First, the people could flake (or come super late, which is equally annoying). This prevents those waiting from going anywhere else if the party is dead. The party is also less enjoyable because while you wait, you look around, thinking, "Did I just miss them? Could they be on the other side of that pillar/tall man/other largely immovable and wholly non-transparent object?"
Then there's the possibility that the friend got to the party and wasn't able to get in. I have been that person, and it's possibly one of the most frustrating things ever.
Last year, some of my friends went to a party and I ended up coming later. When I arrived, there were people spilling out of the room, and I couldn't get in. The guy at the door was like, "It's too crowded, Miss." First of all, I was thinking, "Dude, this isn't a club. You're not a bouncer. You're just a self-important 18-year old that's actually kind of small."
But of course, not having the nerve to say any of that out loud--my internal bravado is always so much wittier than my generally pacifist exterior--I was forced to say, "Please, my friends are in there. I just need to tell them I'm here. I'll come right back out." But he was not convinced. Later, I was accused of ditching my friends. What's up with that?
Assuming everything goes well--you and your friends have made it in and had your fun--you need to coordinate the exit. Whom do you leave with? Is it rude not to leave with the people you came in with?
Going to a party in a big group is fun--it's like the party has already started if there are a bunch of people heading to the same place. But it can be difficult to coordinate the return of the same group. People inevitably split up, but making sure that there are always groups of two and no one's left alone can be a problem.
Who wants to go where becomes the big debate. "Let's go to Tommy's," says one friend, after a party. "No way, let's go to Adams to hang out with people there," says another. "Let's just go home," says a third. Clearly these people will be separating, but they first need to figure out how and who and when. The most amusing struggles with the art of compromise play out late on Friday and Saturday nights somewhere along Mt. Auburn Street.
When it's that late, it's hard for me to follow someone else's argument, much less make my own. We usually just end up saying "I want to go here and you want to go there, so let's just talk later."

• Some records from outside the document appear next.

/-- R101: the length law of the unsigned encoding, its continuation bits, and its last byte. -/
def Obligations.UnsignedEncodingObeysTheLengthLaw : Prop :=
  ∀ v : Nat, v ≤ 2 ^ 32 - 1 →
    1 ≤ (encU32 v).length ∧ v < 2 ^ (7 * (encU32 v).length) ∧
    (∀ n, 1 ≤ n → v < 2 ^ (7 * n) → (encU32 v).length ≤ n) ∧
    (∀ k b, (encU32 v)[k]? = some b → (b.getLsbD 7 = true ↔ k + 1 < (encU32 v).length)) ∧
    ((encU32 v).getLast? = some 0#8 → v = 0)

/-- R104: the length law of the signed encoding. -/
def Obligations.SignedEncodingObeysTheLengthLaw : Prop :=
  ∀ v : Int, -2 ^ 31 ≤ v → v ≤ 2 ^ 31 - 1 →
    1 ≤ (encI32 v).length ∧ (encI32 v).length ≤ 5 ∧
    -2 ^ (7 * (encI32 v).length - 1) ≤ v ∧ v ≤ 2 ^ (7 * (encI32 v).length - 1) - 1 ∧
    (∀ n, 1 ≤ n → -2 ^ (7 * n - 1) ≤ v → v ≤ 2 ^ (7 * n - 1) - 1 → (encI32 v).length ≤ n)

/-- R69, R70: what the encoders produce is a varint of the value, of the form the wire format describes. -/
def Obligations.EncodersProduceVarintsOfTheValue : Prop :=
  (∀ v : Nat, v ≤ 2 ^ 32 - 1 → UVarint (encU32 v) v) ∧
  (∀ v : Int, -2 ^ 31 ≤ v → v ≤ 2 ^ 31 - 1 → SVarint (encI32 v) v)

/-- R203: an append command that reports an error leaves the encoder, and everything but the response, unchanged. -/
def Obligations.FailedAppendChangesOnlyTheResponse : Prop :=
  ∀ i ∈ appendCommands, ∀ s t : State, exec i s = .next t → t.respStatus ≠ .ok →
    t.encBuf = s.encBuf ∧ t.encLen = s.encLen ∧ t = answered t.respStatus s

/-- The frame of the append commands (R41): every byte of the encoder's memory outside the bytes appended, which lie
from `ENC_LEN` up to the new `ENC_LEN`, reads as before; and nothing else but the response changes. -/
def Obligations.AppendFrame : Prop :=
  ∀ i ∈ appendCommands, ∀ s t : State, s.encLen = s.encBuf.length → exec i s = .next t →
    s.encLen ≤ t.encLen ∧
    (∀ a, ¬ (s.encLen ≤ a ∧ a < t.encLen) → memRead t.encBuf a = memRead s.encBuf a) ∧
    (∀ a, memRead t.decSrc a = memRead s.decSrc a) ∧
    t.decLen = s.decLen ∧ t.decPos = s.decPos ∧ t.decState = s.decState ∧ t.cfg = s.cfg ∧ t.ports = s.ports ∧
    t.hostInputs = s.hostInputs ∧ t.respWord = none ∧ t.respText = none ∧ t.respBytes = none

/-- R21, R22: the encoder's buffer only grows at its end and its bytes never change, until an encoder reset; `ENC_LEN`
grows by the bytes an append wrote, and only a successful append writes any. -/
def Obligations.EncoderBufferIsAppendOnly : Prop :=
  ∀ s t : State, step s = .next t →
    (∃ rest, (s.hostInputs = .reset .rstEnc :: rest ∨ s.hostInputs = .reset .rst :: rest) ∧
      t.encBuf = [] ∧ t.encLen = 0) ∨
    (∃ bs, t.encBuf = s.encBuf ++ bs ∧ t.encLen = s.encLen + bs.length ∧
      (bs ≠ [] → t.respStatus = .ok ∧ ∃ w p rest, s.hostInputs = .issue w p :: rest ∧
        w ∈ [0x10#8, 0x11#8, 0x12#8]))

/-! ### The decoder commands -/

/-- R120, DEC.LOAD: accepted in every `DEC_STATE`; beyond a bound it changes only the response. -/
def Obligations.DecLoadFollowsItsRule : Prop :=
  decode 0x20#8 = .ok .decLoad ∧ ∀ s : State,
    (overCapacity s.cfg.decMaxBytes s.ports.bytesIn.length = true →
      exec .decLoad s = .next (answered (.error .capacityExceeded) s)) ∧
    (overCapacity s.cfg.decMaxBytes s.ports.bytesIn.length = false →
      exec .decLoad s = .next { s with
        decSrc := s.ports.bytesIn, decLen := s.ports.bytesIn.length, decPos := 0, decState := .ok,
        respStatus := .ok, respWord := none, respText := none, respBytes := none })

/-- R69, R73, R123: DEC.U32 reads every unsigned varint at the cursor, minimal or not, whatever follows it: it gives
the value and moves the cursor past exactly its bytes. -/
def Obligations.DecU32ReadsEveryUnsignedVarint : Prop :=
  ∀ (s : State) (bs rest : List Byte) (v : Nat),
    s.decState = .ok → s.decSrc.drop s.decPos = bs ++ rest → UVarint bs v →
      exec .decU32 s = .next { s with
        decPos := s.decPos + bs.length,
        respStatus := .ok, respWord := some (BitVec.ofNat 32 v), respText := none, respBytes := none }

/-- R70, R73, R126: DEC.I32 reads every signed varint at the cursor; `RESP_WORD` is `v mod 2^32`. -/
def Obligations.DecI32ReadsEverySignedVarint : Prop :=
  ∀ (s : State) (bs rest : List Byte) (v : Int),
    s.decState = .ok → s.decSrc.drop s.decPos = bs ++ rest → SVarint bs v →
      exec .decI32 s = .next { s with
        decPos := s.decPos + bs.length,
        respStatus := .ok, respWord := some (BitVec.ofNat 32 (v % 2 ^ 32).toNat), respText := none,
        respBytes := none }

/-- R71, R153: DEC.PSTR reads every prefixed string at the cursor: an unsigned varint of the byte count, minimal or
not, then that many bytes, the UTF-8 form of the text it gives. -/
def Obligations.DecPstrReadsEveryPrefixedString : Prop :=
  ∀ (s : State) (pre rest : List Byte) (t : Text),
    s.decState = .ok → s.decLen = s.decSrc.length → s.decPos ≤ s.decLen →
    s.decSrc.drop s.decPos = pre ++ utf8Encode t ++ rest →
    UVarint pre (utf8Encode t).length → (∀ c ∈ t, c ≤ 0xD7FF ∨ (0xE000 ≤ c ∧ c ≤ 0x10FFFF)) →
      exec .decPstr s = .next { s with
        decPos := s.decPos + pre.length + (utf8Encode t).length,
        respStatus := .ok, respWord := none, respText := some t, respBytes := none }

/-- R153, DEC.PSTR: a failed decoder answers its kind; otherwise the prefix's error, then too few bytes, then bytes that
are not well-formed UTF-8 (the form of no text), each with the cursor left before the prefix; and otherwise the text. -/
def Obligations.DecPstrFollowsItsRule : Prop :=
  decode 0x23#8 = .ok .decPstr ∧ ∀ s : State,
    (∀ k, s.decState = .failed k → exec .decPstr s = .next (answered (.error (readErrKind k)) s)) ∧
    (s.decState = .ok →
      (∀ k, decU32 s.decSrc s.decPos = .error k →
        exec .decPstr s = .next (answered (.error (readErrKind k)) { s with decState := .failed k })) ∧
      (∀ l k, decU32 s.decSrc s.decPos = .ok (l, k) → s.decLen < s.decPos + k + l →
        exec .decPstr s =
          .next (answered (.error .incompleteNumber) { s with decState := .failed .incompleteNumber })) ∧
      (∀ l k, decU32 s.decSrc s.decPos = .ok (l, k) → s.decPos + k + l ≤ s.decLen →
        (∀ t : Text, (∀ c ∈ t, c ≤ 0xD7FF ∨ (0xE000 ≤ c ∧ c ≤ 0x10FFFF)) →
          utf8Encode t ≠ (s.decSrc.drop (s.decPos + k)).take l) →
        exec .decPstr s = .next (answered (.error .invalidUtf8) { s with decState := .failed .invalidUtf8 })) ∧
      (∀ l k, decU32 s.decSrc s.decPos = .ok (l, k) → s.decPos + k + l ≤ s.decLen →
        ∀ t : Text, (∀ c ∈ t, c ≤ 0xD7FF ∨ (0xE000 ≤ c ∧ c ≤ 0x10FFFF)) →
          utf8Encode t = (s.decSrc.drop (s.decPos + k)).take l →
        exec .decPstr s = .next { s with
          decPos := s.decPos + k + l,
          respStatus := .ok, respWord := none, respText := some t, respBytes := none }))

/-- R69, R121: the unsigned decoder accepts exactly the unsigned varints, and gives their value and length. -/
def Obligations.UnsignedDecoderAcceptsExactlyTheVarints : Prop :=
  ∀ (src : Memory) (p v n : Nat),
    decU32 src p = .ok (v, n) ↔ ∃ bs, bs <+: src.drop p ∧ bs.length = n ∧ UVarint bs v

/-- R70, R124: the signed decoder accepts exactly the signed varints, and gives their value and length. -/
def Obligations.SignedDecoderAcceptsExactlyTheVarints : Prop :=
  ∀ (src : Memory) (p : Nat) (v : Int) (n : Nat),
    decI32 src p = .ok (v, n) ↔ ∃ bs, bs <+: src.drop p ∧ bs.length = n ∧ SVarint bs v

/-- R208: an integer read is incomplete exactly when the source ends, before a fifth byte, with every byte left having
C = 1; it is out of range exactly when four bytes with C = 1 are followed by a fifth that fails the fifth-byte test. -/
def Obligations.IntegerReadErrorsAreExact : Prop :=
  ∀ (src : Memory) (p : Nat),
    (decU32 src p = .error .incompleteNumber ↔
      (src.drop p).length ≤ 4 ∧ ∀ b ∈ src.drop p, b.getLsbD 7 = true) ∧
    (decI32 src p = .error .incompleteNumber ↔
      (src.drop p).length ≤ 4 ∧ ∀ b ∈ src.drop p, b.getLsbD 7 = true) ∧
    (decU32 src p = .error .outOfRange ↔
      (∀ b ∈ (src.drop p).take 4, b.getLsbD 7 = true) ∧
      ∃ b, src[p + 4]? = some b ∧ 0x10 ≤ b.toNat) ∧
    (decI32 src p = .error .outOfRange ↔
      (∀ b ∈ (src.drop p).take 4, b.getLsbD 7 = true) ∧
      ∃ b, src[p + 4]? = some b ∧ ¬ (b.toNat ≤ 0x07 ∨ (0x78 ≤ b.toNat ∧ b.toNat ≤ 0x7F)))

/-- R123, DEC.U32: a failed decoder answers its kind; otherwise the error of `decU32`, with the cursor left; and otherwise
the value on `RESP_WORD` and the cursor past the bytes consumed. -/
def Obligations.DecU32FollowsItsRule : Prop :=
  decode 0x21#8 = .ok .decU32 ∧ ∀ s : State,
    (∀ k, s.decState = .failed k → exec .decU32 s = .next (answered (.error (readErrKind k)) s)) ∧
    (s.decState = .ok →
      (∀ k, decU32 s.decSrc s.decPos = .error k →
        exec .decU32 s = .next (answered (.error (readErrKind k)) { s with decState := .failed k })) ∧
      (∀ v n, decU32 s.decSrc s.decPos = .ok (v, n) → v ≤ 2 ^ 32 - 1 ∧
        exec .decU32 s = .next { s with
          decPos := s.decPos + n,
          respStatus := .ok, respWord := some (BitVec.ofNat 32 v), respText := none, respBytes := none }))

So then we know where we want to go. For almost a quarter of the upperclass population, getting there is the next concern. Those of us who need to go home the Quad end up waiting at Johnston Gate at obscene hours of the night, or morning. The other option, similarly disheartening, is checking our e-mail and the shuttleboy program in the Science Center. I think that's probably the worst. I'll be standing at an email terminal, probably not feeling 100 percent alert, and to top it off, it's 2:30 a.m. on a Saturday and I'm in the Science Center. The indignity is just over whelming.
When I'm finally at home, snuggled in bed with my glass of water beside me, I'm glad I ventured into the wilds of the Harvard social scene. Not only was it fun, but I feel like I've been through the rough and back again. It gives me more to talk about over brunch than writing a sophomore paper, working on a chem problem set or sitting around watching a movie.